13. Advanced Topics and Applications:

  • Medical Image Analysis:

    • Explore applications of computer vision in medical image analysis.
    • Understand techniques for image segmentation in medical images.
  • Autonomous Vehicles and Robotics:

    • Learn about computer vision applications in autonomous vehicles.
    • Explore vision-based robotics and drone navigation.

14. Tools and Frameworks:

  • OpenCV:

    • Familiarize yourself with OpenCV, a popular computer vision library.
    • Explore its functions for image processing and computer vision tasks.
  • Deep Learning Frameworks (e.g., TensorFlow, PyTorch):

    • Learn how to use deep learning frameworks for computer vision tasks.
    • Explore building and training neural networks.

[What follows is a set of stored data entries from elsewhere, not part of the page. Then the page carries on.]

-- ==== Sys2Proof/Laws/Table.lean ====
section
/-! SUPPORT. What a row of a table reads after each table operation. -/
namespace Sys2Proof.Machine

theorem Table.ext_rows {α : Type} {n : Nat} {a b : Table α n} (h : a.rows = b.rows) : a = b := by
  cases a; cases b; cases h; rfl

@[simp] theorem Table.get_ofFn {α : Type} {n : Nat} (f : Fin n → α) (i : Fin n) : (Table.ofFn f).get i = f i := by
  simp [Table.get, Table.ofFn]

@[simp] theorem Table.get_replicate {α : Type} (n : Nat) (a : α) (i : Fin n) : (Table.replicate n a).get i = a := by
  simp [Table.get, Table.replicate]

@[simp] theorem Table.get_map {α β : Type} {n : Nat} (t : Table α n) (f : α → β) (i : Fin n) :
    (t.map f).get i = f (t.get i) := by
  simp [Table.get, Table.map]

@[simp] theorem Table.get_imap {α β : Type} {n : Nat} (t : Table α n) (f : Fin n → α → β) (i : Fin n) :
    (t.imap f).get i = f i (t.get i) := by
  simp [Table.imap]

@[simp] theorem Table.get_set_self {α : Type} {n : Nat} (t : Table α n) (i : Fin n) (a : α) :
    (t.set i a).get i = a := by
  simp [Table.get, Table.set]

theorem Table.get_set_of_ne {α : Type} {n : Nat} (t : Table α n) {i j : Fin n} (a : α) (h : i ≠ j) :
    (t.set i a).get j = t.get j := by
  simp [Table.get, Table.set, Fin.val_ne_of_ne h]

theorem Table.get_set {α : Type} {n : Nat} (t : Table α n) (i j : Fin n) (a : α) :
    (t.set i a).get j = if i = j then a else t.get j := by
  by_cases h : i = j
  · subst h; simp
  · simp [h, Table.get_set_of_ne]

theorem Table.get_modify {α : Type} {n : Nat} (t : Table α n) (i j : Fin n) (f : α → α) :
    (t.modify i f).get j = if i = j then f (t.get j) else t.get j := by
  rw [Table.modify, Table.get_set]
  split
  · next h => rw [h]
  · rfl

theorem Table.ext_get {α : Type} {n : Nat} {a b : Table α n} (h : ∀ i, a.get i = b.get i) : a = b := by
  apply Table.ext_rows
  apply List.ext_getElem
  · rw [a.size, b.size]
  · intro i ha hb
    exact h ⟨i, by rw [← a.size]; exact ha⟩

@[simp] theorem Table.set_set {α : Type} {n : Nat} (t : Table α n) (i : Fin n) (a b : α) :
    (t.set i a).set i b = t.set i b := by
  simp [Table.set]

@[simp] theorem Table.set_get {α : Type} {n : Nat} (t : Table α n) (i : Fin n) : t.set i (t.get i) = t := by
  apply Table.ext_rows
  simp [Table.set, Table.get]

theorem Table.mem_rows {α : Type} {n : Nat} {t : Table α n} {x : α} : x ∈ t.rows ↔ ∃ i, t.get i = x := by
  constructor
  · intro hx
    obtain ⟨i, hi, rfl⟩ := List.mem_iff_getElem.mp hx
    exact ⟨⟨i, by rw [← t.size]; exact hi⟩, rfl⟩
  · rintro ⟨i, rfl⟩
    exact List.getElem_mem _

end Sys2Proof.Machine
end

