-- ==== Sys2Proof/Tests/Slice0.lean ====
section
/-! SUPPORT. Tests of the model, each one step on a small state, their expected values taken from the spec's tables and
worked sequences; and for every obligation with hypotheses a witness: states and operands that meet them. -/
namespace Sys2Proof.Tests
open Sys2Proof Sys2Proof.Machine

set_option Elab.async false

/-! ### Small states -/

/-- What a command answers, when it answers a next state. -/
def nextOf : Host.Outcome State Fault Refusal → State
  | .next t => t
  | .fault _ => State.reset
  | .refused _ => State.reset

/-- The director after reset with the upstream link brought up, credits open and REQ granted for all room. -/
def linked : State := { State.reset with up := { State.reset.up with
  link := .up, hello := none, rspCredit := .unlimited, ntfCredit := .unlimited, reqCredit := 40 } }

/-- A request of source 2, tag 10. -/
def ask (op : Opcode) (length : BitVec 7) (addr : Word) (payload : List Word) : Request :=
  { pair := ⟨2#4, 10#6⟩, opcode := op, length := length, addr := addr, payload := payload }

/-- The requests named live, each with its reservation. -/
def accepted (s : State) (pairs : List Pair) : State := { s with up := { s.up with
  live := pairs, reservations := pairs.length, reqCredit := 40 - pairs.length } }

/-- One request in the decode intake, under the active image `im`. -/
def decoding (s : State) (im : Image) (r : Request) : State :=
  let t := accepted s [r.pair]
  { t with da := { t.da with active := im, intake := [r] } }

/-- One request at the head of MU's queue. -/
def managed (s : State) (r : Request) : State :=
  let t := accepted s [r.pair]
  { t with mu := { t.mu with queue := [r] } }

/-- A WRITE of one word of the management window. -/
def writeOf (off : Word) (v : Word) : Request := ask .write 1#7 (0xFFFF0000#32 ||| off) [v]

/-- A command written to the command word, with its argument. -/
def commanded (s : State) (code arg : Word) : State :=
  managed { s with mu := { s.mu with arg := arg } } (writeOf 0x41#32 code)

/-- The state with one port replaced. -/
def withPort (s : State) (p : PortNo) (q : Port) : State := { s with dp := s.dp.set p q }

/-- A port in a state, its credit open and a notification granted. -/
def portIn (st : PortState) : Port := { Port.powerOn with state := st, credit := .unlimited, ntfGranted := true }

/-- An entry of port `p` with the pair of `ask`. -/
def entryIn (st : EntryState) (p : PortNo) : Entry :=
  { state := st, pair := ⟨2#4, 10#6⟩, port := p, opcode := .read, length := 2#7, addr := 0x20#32, timer := 0,
    stamp := 100#32 }

/-- The state with one entry replaced. -/
def withEntry (s : State) (n : EntryNo) (e : Entry) : State :=
  { s with tt := { s.tt with entries := s.tt.entries.set n e } }

/-- The state with one hold queue replaced. -/
def withHold (s : State) (p : PortNo) (rs : List Request) : State :=
  { s with tt := { s.tt with holds := s.tt.holds.set p rs } }

/-- A DA with the flags named. -/
def flagged (lock retain : Bool) : State :=
  { linked with da := { linked.da with lock := lock, retain := retain } }

/-- A term of every source. -/
def termOf (pol : Polarity) (select : BitVec 3) (mask value : Word) (ops : BitVec 3) : Term :=
  { Term.empty with
    valid := true, polarity := pol, select := select, opcodes := ops, value := value, mask := mask,
    sources := 0xFFFF#16 }

/-- The image of the worked decodes (1.9). -/
def worked : Image :=
  { Image.boot with
    label := 0x41#16
    terms := ((Image.boot.terms.set 4
        { termOf .assert 2#3 0xFFF00000#32 0x00200000#32 7#3 with windowPresent := true, window := 2#4 }).set 5
        (termOf .inhibit 2#3 0xFFFFF000#32 0x0020F000#32 6#3)).set 9
        { termOf .assert 0#3 0xF0000000#32 0xF0000000#32 1#3 with sources := 0x20#16 }
    windows := Image.empty.windows.set 2
      { valid := true, readAllowed := true, writeAllowed := true, exponent := 20#5, base := 0x00200000#32,
        translated := 0#32 } }

/-- Window 7 of the worked translations (2.9). -/
def window7 : Window :=
  { valid := true, readAllowed := true, writeAllowed := false, exponent := 12#5, base := 0x00040000#32,
    translated := 0xFFFFF000#32 }

/-- The image of the worked translations (2.9). -/
def translating : Image :=
  { Image.boot with
    terms := Image.boot.terms.set 14
      { termOf .assert 3#3 0xFFF80000#32 0#32 7#3 with windowPresent := true, window := 7#4 }
    windows := Image.empty.windows.set 7 window7 }

/-- The image of the capture sequence (3.8). -/
def capturing : Image :=
  { Image.boot with
    terms := (Image.boot.terms.set 10
        { termOf .assert 1#3 0xFFFF0000#32 0x00100000#32 2#3 with capturePresent := true, cell := 3#3 }).set 11
        { termOf .assert 2#3 0xFFFF0000#32 0x00180000#32 1#3 with needEmpty := 0x08#8 } }

/-- Request 2 of the capture sequence (3.8). -/
def arming : State :=
  let s := decoding linked capturing (ask .write 2#7 0x00100040#32 [0#32, 0#32])
  { s with ev := { s.ev with mask := 0xFF#8 }, tb := { s.tb with timestamp := 1350#32 } }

15. Projects and Practical Applications:

  • Hands-on Projects:

    • Apply your knowledge through hands-on projects.
    • Work on image processing, object detection, and classification projects.
  • Kaggle Competitions:

    • Participate in Kaggle competitions related to computer vision.
    • Learn from real-world challenges and datasets.

16. Community Engagement:

  • Participate in Computer Vision Communities:
    • Engage with computer vision communities through forums, conferences, and online platforms.
    • Contribute to open-source computer vision projects and share knowledge.

17. Continuous Learning:

  • Stay Updated:
    • Follow developments in computer vision research and applications.
    • Continuously explore advanced topics and emerging technologies.